CHAPTER 6 — AFTER BADBYE
November, 7th 1999
Daegu, South Korea
Setelah perpisahan yang mengharukan di persidangan beberapa minggu yang lalu, semuanya berubah. Griya bertingkat dua yang semula ramai oleh bahana candaan Park bersaudara, kini hanyalah salah satu dari mereka yang tinggal. Fakta bahwa Heesun yang hanya berumur enam belas tahun belum memiliki hak apapun atas kehidupannya.
Ia mendadak membenci dirinya yang masih kecil. Ia mengira pikirannya sudah cukup dewasa untuk mencerna semua yang ada di dunia ini. Nyatanya, semua diukur dari angka—umur, berapa tingginya agar Heesun dianggap sebagai orang dewasa.
Hari ini, di sekolah, Heesun hanya menatap kosong papan tulis hitam di depan dan tidak memperhatikan teman sebangkunya berbicara. Nampak sangat sedih dan lesu.
"Song Bora kepada Park Heesun, ganti." Kawannya, Song Bora berbicara dengan melebarkan kelingking dan ibu jarinya, menempelkannya di telinga seolah mereka berkomunikasi dengan walkie talkie dan Heesun sekonyong-konyong sadar bahwa Bora tengah berusaha untuk mencairkan suasana hatinya yang kalut.

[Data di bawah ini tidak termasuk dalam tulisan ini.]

-- ==== Sys2Proof/Machine/Plot.lean ====
section
/-!
DEFINITION. The pixel instructions (spec 47_plot.md R310 to R314).
-/

namespace Sys2Proof.Machine

/-- The byte with high nybble `h` and low nybble `l`. -/
def nybbles (h l : Nibble) : Byte := h ++ l

/-- POR bit 0, transparency (R310). -/
def State.transparency (s : State) : Bool := s.por.getLsbD 0

/-- POR bit 1, dithering (R310). -/
def State.dithering (s : State) : Bool := s.por.getLsbD 1

/-- POR bit 2, "Hi Nybble color bit" (R310). -/
def State.hiNybbleBit (s : State) : Bool := s.por.getLsbD 2

/-- POR bit 3, "Color Hi nybble lock" (R310). -/
def State.hiNybbleLock (s : State) : Bool := s.por.getLsbD 3

/-- CMODE (R310). -/
def execCmode (s : State) : Host.Outcome State Fault Refusal := finish { s with por := lowNybble (lowByte s.src) }

/-- `COLR <- ColorFn(k)` (R311), row by row of its table; where a row says "any value" the colour or its high nybble is free
(D27). -/
def State.setColour (s : State) (k : Byte) : State :=
  match s.params.colorDepth, s.hiNybbleLock, s.hiNybbleBit with
  | .sixteen, false, false => { s with colr := k }
  | .twoFiftySix, false, false => { s with colr := k }
  | .twoFiftySix, true, false => { s with colr := nybbles (highNybble s.colr) (lowNybble k) }
  | .twoFiftySix, true, true => { s with colr := nybbles (highNybble s.colr) (highNybble k) }
  | .sixteen, _, true => { s with colr := nybbles (Config.freeNibble s.draws) (highNybble k) }.drew 1
  | .sixteen, true, false => { s with colr := k }
  | .twoFiftySix, false, true => { s with colr := Config.freeByte s.draws }.drew 1

/-- COLOR (R311). -/
def execColor (s : State) : Host.Outcome State Fault Refusal := finish (s.setColour (lowByte s.src))

/-- Is the pixel position one where dithering selects the high nybble: `(x XOR y) AND 1 = 1` (R312)? -/
def State.ditherHigh (s : State) : Bool := s.plotX.getLsbD 0 ^^ s.plotY.getLsbD 0

/-- Is the pixel not drawn because its colour is transparent (R312)? -/
def State.isTransparent (s : State) : Bool :=
  s.transparency &&
    match s.params.colorDepth with
    | .sixteen => lowNybble s.colr = 0
    | .twoFiftySix => if s.hiNybbleLock then lowNybble s.colr = 0 else s.colr = 0

/-- The colour PLOT writes (R312); dithering in 256-colour mode gives any value (U11). -/
def State.plotColour (s : State) : Byte :=
  match s.params.colorDepth with
  | .sixteen => nybbles 0 (if s.dithering && s.ditherHigh then highNybble s.colr else lowNybble s.colr)
  | .twoFiftySix => if s.dithering then Config.freeByte s.draws else s.colr

/-- How many free values the colour took. -/
def State.plotDraws (s : State) : Nat :=
  match s.params.colorDepth with
  | .sixteen => 0
  | .twoFiftySix => if s.dithering then 1 else 0

/-- PLOT (R312): the pixel at (r1, r2) unless it is transparent; r1 up by one either way. -/
def execPlot (s : State) : Host.Outcome State Fault Refusal :=
  finishReg 1 (s.reg 1 + 1)
    ((if s.isTransparent then s else s.pixelWrite s.plotX s.plotY s.plotColour).drew s.plotDraws)

/-- RPIX (R313): the plot buffer empties, then the pixel's colour goes to DReg with s and z. -/
def execRpix (s : State) : Host.Outcome State Fault Refusal :=
  let t := s.drainPlot
  let r := zext8 (colourOf t.params.colorDepth (t.pix.read (pixelAddr t.plotX t.plotY)))
  finishDst r (t.setSZ r)

end Sys2Proof.Machine
end

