-- ==== Sys2Proof/Machine/Pseudo.lean ====
section
/-!
DEFINITION. The assembler's pseudo-instructions: "their semantics are the semantics of the sequence" (spec 30_encoding.md R114;
43_immediate_move.md R212 to R216). No word decodes to one; each meaning runs the meanings of its sequence, taking the bytes
between them as the fetch does (notes/assumptions/34.md).
-/

namespace Sys2Proof.Machine

/-- LEA Rn,<address> (R212): IWT with the address's low 16 bits. -/
def execLea (n : Reg) (a : BitVec 24) (s : State) : Host.Outcome State Fault Refusal := execIwt n (a.extractLsb' 0 16) s

/-- MOVE Rd,Rs (R213): WITH Rs, TO Rd. -/
def execMoveRR (d n : Reg) (s : State) : Host.Outcome State Fault Refusal :=
  andThen (execWith n s) (thenForm 0 (execTo d))

/-- MOVE Rn,#xx (R213): IBT. -/
def execMoveI8 (n : Reg) (k : Byte) (s : State) : Host.Outcome State Fault Refusal := execIbt n k s

/-- MOVE Rn,#ppqq (R213): IWT. -/
def execMoveI16 (n : Reg) (k : Word) (s : State) : Host.Outcome State Fault Refusal := execIwt n k s

/-- MOVE Rn,[xx] (R213): ALT1, LMS. -/
def execMoveLoadShort (n : Reg) (a : BitVec 9) (s : State) : Host.Outcome State Fault Refusal :=
  andThen (execAlt1 s) (thenForm 1 (execLms n (shortIndex a)))

/-- MOVE Rn,[ppqq] (R213): ALT1, LM. -/
def execMoveLoad (n : Reg) (a : Word) (s : State) : Host.Outcome State Fault Refusal :=
  andThen (execAlt1 s) (thenForm 2 (execLm n a))

/-- MOVE [xx],Rn (R213): ALT2, SMS. -/
def execMoveStoreShort (n : Reg) (a : BitVec 9) (s : State) : Host.Outcome State Fault Refusal :=
  andThen (execAlt2 s) (thenForm 1 (execSms n (shortIndex a)))

/-- MOVE [ppqq],Rn (R213): ALT2, SM. -/
def execMoveStore (n : Reg) (a : Word) (s : State) : Host.Outcome State Fault Refusal :=
  andThen (execAlt2 s) (thenForm 2 (execSm n a))

/-- MOVES Rd,Rs (R215): WITH Rd, FROM Rs. -/
def execMovesRR (d n : Reg) (s : State) : Host.Outcome State Fault Refusal :=
  andThen (execWith d s) (thenForm 0 (execFrom n))

/-- MOVEB R0,[Ri] (R214): ALT1, LDB. -/
def execMovebLoad0 (i : Reg) (s : State) : Host.Outcome State Fault Refusal :=
  andThen (execAlt1 s) (thenForm 0 (execLdb i))

/-- MOVEB Rn,[Ri] (R214): TO Rn, ALT1, LDB. -/
def execMovebLoad (n i : Reg) (s : State) : Host.Outcome State Fault Refusal :=
  andThen (execTo n s) (thenForm 0 (execMovebLoad0 i))

/-- MOVEB [Ri],R0 (R214): ALT1, STB. -/
def execMovebStore0 (i : Reg) (s : State) : Host.Outcome State Fault Refusal :=
  andThen (execAlt1 s) (thenForm 0 (execStb i))

/-- MOVEB [Ri],Rn (R214): FROM Rn, ALT1, STB. -/
def execMovebStore (n i : Reg) (s : State) : Host.Outcome State Fault Refusal :=
  andThen (execFrom n s) (thenForm 0 (execMovebStore0 i))

/-- MOVEW R0,[Ri] (R216): LDW. -/
def execMovewLoad0 (i : Reg) (s : State) : Host.Outcome State Fault Refusal := execLdw i s

/-- MOVEW Rn,[Ri] (R216): TO Rn, LDW. -/
def execMovewLoad (n i : Reg) (s : State) : Host.Outcome State Fault Refusal :=
  andThen (execTo n s) (thenForm 0 (execLdw i))

/-- MOVEW [Ri],R0 (R216): STW. -/
def execMovewStore0 (i : Reg) (s : State) : Host.Outcome State Fault Refusal := execStw i s

/-- MOVEW [Ri],Rn (R216): FROM Rn, STW. -/
def execMovewStore (n i : Reg) (s : State) : Host.Outcome State Fault Refusal :=
  andThen (execFrom n s) (thenForm 0 (execStw i))

end Sys2Proof.Machine
end

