/-- MOVE, MOVEB and MOVEW from RAM (R213, R214, R216), from open RAM; the two forms with TO want b clear. -/
def Obligations.RamMovesLoad : Prop :=
  ∀ (s : State) (n i : Reg) (a : Word) (x : BitVec 9), s.CodeOpen → addressRegOk i = true →
    (x.getLsbD 0 = false → s.WordOpen (x.zeroExtend 16) →
      PastBytes 2 s (exec (.moveLoadShort n x) s) (LoadsWord n (x.zeroExtend 16))) ∧
    (s.WordOpen a → PastBytes 3 s (exec (.moveLoad n a) s) (LoadsWord n a)) ∧
    (s.RamOpen (s.ramAddr (s.reg i)) →
      PastBytes 1 s (exec (.movebLoad0 i) s) (LoadsByte s.dreg (s.reg i)) ∧
      (s.b = false → PastBytes 2 s (exec (.movebLoad n i) s) (LoadsByte n (s.reg i)))) ∧
    (s.WordOpen (s.reg i) → s.b = false → PastBytes 1 s (exec (.movewLoad n i) s) (LoadsWord n (s.reg i)))

/-- MOVE, MOVEB and MOVEW to RAM (R213, R214, R216), to open RAM; the two forms with FROM want b clear. -/
def Obligations.RamMovesStore : Prop :=
  ∀ (s : State) (n i : Reg) (a : Word) (x : BitVec 9), s.CodeOpen → addressRegOk i = true →
    (x.getLsbD 0 = false → s.WordOpen (x.zeroExtend 16) →
      PastBytes 2 s (exec (.moveStoreShort n x) s) (fun b o => StoresWord (x.zeroExtend 16) (b.reg n) b o)) ∧
    (s.WordOpen a → PastBytes 3 s (exec (.moveStore n a) s) (fun b o => StoresWord a (b.reg n) b o)) ∧
    (s.RamOpen (s.ramAddr (s.reg i)) →
      PastBytes 1 s (exec (.movebStore0 i) s) (fun b o => StoresByte (s.reg i) b.src b o) ∧
      (s.b = false → PastBytes 2 s (exec (.movebStore n i) s) (fun b o => StoresByte (s.reg i) (b.reg n) b o))) ∧
    (s.WordOpen (s.reg i) → s.b = false →
      PastBytes 1 s (exec (.movewStore n i) s) (fun b o => StoresWord (s.reg i) (b.reg n) b o))

/-- MOVE, MOVEB and MOVEW from and to RAM that is not open are refused, as the load or store they are made of is (R213, R214, R216;
D17, D18); the four forms with TO or FROM want b clear. -/
def Obligations.RamMovesOfClosedRamAreRefused : Prop :=
  ∀ (s : State) (n i : Reg) (a : Word) (x : BitVec 9), s.CodeOpen → addressRegOk i = true →
    (x.getLsbD 0 = false → ¬ s.WordOpen (x.zeroExtend 16) →
      RefusesRam (exec (.moveLoadShort n x) s) ∧ RefusesRam (exec (.moveStoreShort n x) s)) ∧
    (¬ s.WordOpen a → RefusesRam (exec (.moveLoad n a) s) ∧ RefusesRam (exec (.moveStore n a) s)) ∧
    (¬ s.RamOpen (s.ramAddr (s.reg i)) →
      RefusesRam (exec (.movebLoad0 i) s) ∧ RefusesRam (exec (.movebStore0 i) s) ∧
      (s.b = false → RefusesRam (exec (.movebLoad n i) s) ∧ RefusesRam (exec (.movebStore n i) s))) ∧
    (¬ s.WordOpen (s.reg i) → s.b = false →
      RefusesRam (exec (.movewLoad n i) s) ∧ RefusesRam (exec (.movewStore n i) s))
end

Heesun terkekeh pelan dan menirukan gestur serta gaya bicara Bora sembari menatapnya. "Park Heesun kepada Sung Bora. Ada apa? Ganti."
"Song Bora kepada Park Heesun. Apakah kau baik-baik saja? Ganti."
Heesun menggeleng pelan. Air mukanya menjadi serius seperti sedianya. Gaya bicaranya pun berubah. Ia juga memposisikan dirinya senyaman mungkin dengan bersandar pada bangkunya. "Tidak. Maksudku, apakah kau dapat merasa baik ketika keluargamu hancur?"
"Jadi, perceraian itu benar terjadi," kata Bora lirih seraya memeluk kawannya itu. "Aku tidak tahu harus berkata apa. Tapi semangat, ya? Kita sudah cukup dewasa untuk bisa menerima yang namanya perpisahan."
"Dewasa...." Heesun berpikir-pikir tentang apa itu kedewasaan seraya menepuk punggung Bora perlahan. Untuk sesaat, ia memejamkan kedua netranya karena ia sungguh lelah berpikir mengenai apa saja yang akan datang dalam hidupnya setelah kehancuran ini terjadi.
"Bora, kau mau menemaniku membaca buku di Perpustakaan Kota, tidak?"
"Membaca? Jika kuingat-ingat, membaca bukan hobimu. Kenapa membaca dan membaca apa?"
"Kau terlalu banyak bertanya, Bora. Mau atau tidak?"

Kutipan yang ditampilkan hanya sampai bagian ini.